### Task:
Find the line containing "[(8#5, 0x100#32)]) with" in the entries below. Restate it and each line after it, word for word, up to and including the line containing "Memory.wf s.mem = true".

[[ Source data, beginning ]]

/-- Misaligned; no reservation; the reservation; another address; the address with a foreign write. -/
theorem witness_LoadLinkedStoreConditional :
    (∃ s, (ea0 s).toNat % 4 = 3) ∧
    (∃ s r, (ea0 s).toNat % 4 = 0 ∧ resolve s.par.regionMap (ea0 s) = some r ∧ r.kind = .ram ∧ s.llbit = false) ∧
    (∃ s, (ea0 s).toNat % 4 = 0 ∧ s.llbit = true ∧ ea0 s = s.llAddr ∧ s.llForeign = false) ∧
    (∃ s, (ea0 s).toNat % 4 = 0 ∧ s.llbit = true ∧ ea0 s ≠ s.llAddr) ∧
    (∃ s, (ea0 s).toNat % 4 = 0 ∧ s.llbit = true ∧ ea0 s = s.llAddr ∧ s.llForeign = true) ∧ (10#5 : RegIdx) ≠ 0#5 := by
  refine ⟨⟨vec 0#32 [(8#5, 0x103#32)], ?_⟩, ⟨vec 0#32 [(8#5, 0x100#32)], _, ?_, rfl, rfl, rfl⟩,
    ⟨linked (vec 0#32 [(8#5, 0x100#32)]), ?_⟩, ⟨linked (vec 0#32 [(8#5, 0x104#32)]), ?_⟩,
    ⟨{ linked (vec 0#32 [(8#5, 0x100#32)]) with llForeign := true }, ?_⟩, ?_⟩ <;> decide
theorem witness_LlThenScSucceeds :
    ∃ (s : State) (rt q rs : RegIdx) (imm : BitVec 16) (r : Region),
      (s.ea rs imm).toNat % 4 = 0 ∧ resolve s.par.regionMap (s.ea rs imm) = some r ∧ r.kind = .ram ∧
      Memory.wf s.mem = true ∧ (q ≠ rs ∨ q = 0#5) ∧ rt ≠ 0#5 :=
  ⟨vec 0#32 [(8#5, 0x3FFC#32)], 9#5, 10#5, 8#5, 0#16, _, by decide, rfl, rfl, by decide, by decide, by decide⟩

/-- Each trap's condition holds for some operands and fails for others. -/
theorem witness_ConditionalTraps :
    (5#32).toInt ≥ (5#32).toInt ∧ ¬ (0xFFFFFFFF#32).toInt ≥ (0#32).toInt ∧ (0xFFFFFFFF#32).toNat ≥ (0#32).toNat ∧
    ¬ (0#32).toNat ≥ (BitVec.signExtend 32 0xFFFF#16).toNat ∧ (5#32 : Word) ≠ BitVec.signExtend 32 0#16 := by decide

theorem witness_Mfc0Reads : (9#5 : RegIdx) ∉ [8#5, 12#5, 13#5, 14#5, 15#5] := by decide
theorem witness_Mtc0Writes : (31#5 : RegIdx) ∉ [8#5, 12#5, 13#5, 14#5, 15#5] := by decide

theorem witness_Mtc0EnablesInterruptAtOnce :
    ∃ (s : State) (rt : RegIdx), s.run = .running ∧ (s.reg rt).getLsbD 0 = true ∧
      (s.causeWord.extractLsb' 8 8 &&& (s.reg rt).extractLsb' 8 8) ≠ 0#8 :=
  ⟨{ vec 0#32 [(8#5, 0x00000401#32)] with int := 1#6 }, 8#5, by decide⟩

theorem witness_RegisterInstructionsFrame :
    ∃ (i : Instr) (s t : State), isLoad i = false ∧ storeSpan s i = none ∧ writesHiLo i = false ∧ writesCp0 i = false ∧
      exec i s = .next t := ⟨.jal 0#26, vec 0#32 [], _, rfl, rfl, rfl, rfl, rfl⟩
theorem witness_HiLoAndCp0Frame :
    (∃ t, exec (.mthi 8#5) (vec 0#32 []) = .next t ∧ writesHiLo (.mthi 8#5) = true) ∧
    (∃ t, exec (.mtlo 8#5) (vec 0#32 []) = .next t ∧ writesHiLo (.mtlo 8#5) = true) ∧
    (∃ t, exec (.mtc0 8#5 12#5) (vec 0#32 []) = .next t ∧ writesCp0 (.mtc0 8#5 12#5) = true) ∧
    ∃ t, exec .rfe (vec 0#32 []) = .next t ∧ writesCp0 .rfe = true :=
  ⟨⟨_, rfl, rfl⟩, ⟨_, rfl, rfl⟩, ⟨_, rfl, rfl⟩, _, rfl, rfl⟩

/-- No device is called at an address of RAM, and none outside every region. -/
theorem noDevice_vec : noDevice (vec 0#32 []) 0x3FFC#32 ∧ noDevice (vec 0#32 []) 0x4000#32 := by
  refine ⟨fun r h => ?_, fun r h => ?_⟩
  · have k : resolve (vec 0#32 []).par.regionMap 0x3FFC#32 =
        some { name := "ram", base := 0x00000000#32, size := 0x4000, kind := .ram } := by decide
    rw [k] at h; cases h; rfl
  · have k : resolve (vec 0#32 []).par.regionMap 0x4000#32 = none := by decide
    rw [k] at h; cases h
theorem witness_LoadsFrame :
    ∃ (i : Instr) (s t : State) (a : Word), isLoad i = true ∧ accessAddress s i = some a ∧ exec i s = .next t ∧
      noDevice s a := ⟨.lw 10#5 0x3FFC#16 0#5, vec 0#32 [], _, 0x3FFC#32, rfl, by decide, rfl, noDevice_vec.1⟩
theorem witness_StoresFrame :
    ∃ (i : Instr) (s t : State) (first access : Word) (n : Nat), storeSpan s i = some (first, n) ∧
      accessAddress s i = some access ∧ exec i s = .next t ∧ noDevice s access :=
  ⟨.swl 10#5 0x3FFF#16 0#5, vec 0#32 [], _, 0x3FFF#32, 0x3FFC#32, 1, by decide, by decide, rfl, noDevice_vec.1⟩

theorem witness_StatusChangesNoBehaviour :
    (∀ rt, Instr.mfc0 10#5 13#5 ≠ .mfc0 rt 12#5) ∧ ∃ t, exec (.mfc0 10#5 13#5) (vec 0#32 []) = .next t :=
  ⟨by decide, _, rfl⟩

theorem witness_InvariantKeptByStep : ∃ s t : State, Inv s ∧ step s = .next t := ⟨_, _, inv_emptyState, rfl⟩
theorem witness_InvariantAtReset :
    mapOk Params.default.regionMap = true ∧ Memory.wf (Init.default).ram = true ∧
    Memory.canonicalFrom (romState 0#32 0#32).rom.size 0 (romState 0#32 0#32).rom.cells = true := by decide
theorem witness_StepsWriteRamOnly : ∃ s t : State, Inv s ∧ MemInRam s ∧ step s = .next t :=
  ⟨_, _, inv_emptyState, (fun _ _ h => by cases h), rfl⟩

/-- A state with devices and the invariant. -/
def devState : State := devices emptyState
theorem inv_devState : Inv devState := by constructor <;> decide
/-- The last bytes of the RAM and of the local memory are in range, in both directions; one byte more is not; the whole ROM
window is, to be read. Requests of no bytes at the ends of both spaces and beyond each (log 15). A write that starts a request. -/
theorem witness_DmaAllOrNothing :
    (Inv devState ∧ devState.dmaInRange .mainToLocal 0x3FFC 0x3C 4 = true ∧
      devState.dmaInRange .localToMain 0x3FFC 0x3C 4 = true ∧ devState.dmaInRange .mainToLocal 0x3FFC 0x3C 5 = false ∧
      devState.dmaInRange .localToMain 0x10000 0 4 = false ∧ devState.dmaInRange .mainToLocal 0x10FFC 0 4 = true ∧
      devState.dmaInRange .localToMain 0x4000 0x40 0 = true ∧ devState.dmaInRange .localToMain 0x4004 0 0 = false ∧
      devState.dmaInRange .mainToLocal 0x100 0x41 0 = false) ∧
    (∃ l, devState.par.vcopRegs.dma = some l ∧ l.started { startCall with addr := 0x00020028#32 } = some .localToMain) ∧
    startsRun devState.par { startCall with addr := 0x00020028#32 } = false ∧
    devState.windowOffset 0x00020028#32 = none := ⟨⟨inv_devState, by decide⟩, ⟨_, rfl, by decide⟩, by decide, by decide⟩

/-- A fault and an answer; the start register and another; the last word of the local memory through the window; the status
register, and a register that is not; a call that starts no request; an idle coprocessor with a register below 2 ^ 8. -/
theorem witness_DeviceCallsAndRuns :
    startReply.fault = false ∧ { startReply with fault := true }.fault = true ∧
    startsRun devState.par startCall = true ∧ startsRun devState.par { startCall with addr := 0x00020014#32 } = false ∧
    ((wholeReg 0x0002002C#32).written startCall).getD (enabled devState).vcop.irqEnabled.toNat ≠ 0 ∧
    devState.par.vcopIrqLine = some 3 ∧
    devState.windowOffset 0x0002103C#32 = some 0x3C ∧ 0x3C + bytesOf .word ≤ devState.vcop.localSize ∧
    devState.windowOffset 0x00020014#32 = none ∧
    (∃ l, devState.par.vcopRegs.status = some l ∧ l.addr = 0x00020014#32 ∧ l.doneBit ≠ l.failBit ∧
      l.addr ≠ 0x00020018#32) ∧
    (∃ l, devState.par.vcopRegs.dma = some l ∧ l.started startCall = none) ∧
    (∀ x ∈ devState.vcop.regs, x < 2 ^ devState.vcop.regWidth) := by
  refine ⟨rfl, rfl, by decide, by decide, by decide, rfl, by decide, by decide, by decide, ⟨_, rfl, by decide⟩,
    ⟨_, rfl, by decide⟩, by decide⟩

/-- The last byte, half and word of the address space; the empty buffer represents the empty memory on both hosts. -/
theorem witness_AdapterLaw :
    Memory.wf [] = true ∧ Adapter.Represents .littleEndian [] [] ∧ Adapter.Represents .bigEndian [] [] ∧
    0xFFFFFFFF % bytesOf .byte = 0 ∧ 0xFFFFFFFF + bytesOf .byte ≤ 2 ^ 32 ∧ 0xFFFFFFFE % bytesOf .half = 0 ∧
    0xFFFFFFFE + bytesOf .half ≤ 2 ^ 32 ∧ 0xFFFFFFFC % bytesOf .word = 0 ∧ 0xFFFFFFFC + bytesOf .word ≤ 2 ^ 32 :=
  ⟨rfl, fun _ _ => rfl, fun _ _ => rfl, by decide⟩

/-- Too short; no signature; a signature. -/
theorem witness_FailedLoadLeavesState :
    ∃ p : Params, [0x80#8].length < p.romMinSize ∧
      (∀ f ∈ p.romSignatures, ¬ f.signature <+: [0x12#8, 0x37#8, 0x12#8, 0x40#8]) ∧
      ¬ [0x80#8, 0x37#8, 0x12#8, 0x40#8].length < p.romMinSize ∧
      ∃ f ∈ p.romSignatures, f.signature <+: [0x80#8, 0x37#8, 0x12#8, 0x40#8] :=
  ⟨formats Params.default, by decide⟩

/-- A word in W under Refuse; Coherent; a store under Refuse; a taken transfer pending, and none. -/
theorem witness_StaleCodeRefused :
    ((refuse (vec 0#32 [])).run = .running ∧ (refuse (vec 0#32 [])).interruptPending = false ∧
      (refuse (vec 0#32 [])).pc.toNat % 4 = 0 ∧ (refuse (vec 0#32 [])).par.smcMode = .refuse ∧
      (refuse (vec 0#32 [])).pc.toNat ∈ (refuse (vec 0#32 [])).smcW) ∧
    (vec 0#32 []).par.smcMode = .coherent ∧ [0#8] ≠ ([] : List Byte) ∧
    { inSlot (vec 0#32 []) with taken := true }.taken = true ∧ (vec 0#32 []).taken = false := by decide

end Sys2Proof.Tests.Slice0
end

[[ Source data, end ]]

### The completed task:
    ⟨{ linked (vec 0#32 [(8#5, 0x100#32)]) with llForeign := true }, ?_⟩, ?_⟩ <;> decide
theorem witness_LlThenScSucceeds :
    ∃ (s : State) (rt q rs : RegIdx) (imm : BitVec 16) (r : Region),
      (s.ea rs imm).toNat % 4 = 0 ∧ resolve s.par.regionMap (s.ea rs imm) = some r ∧ r.kind = .ram ∧
      Memory.wf s.mem = true ∧ (q ≠ rs ∨ q = 0#5) ∧ rt ≠ 0#5 :=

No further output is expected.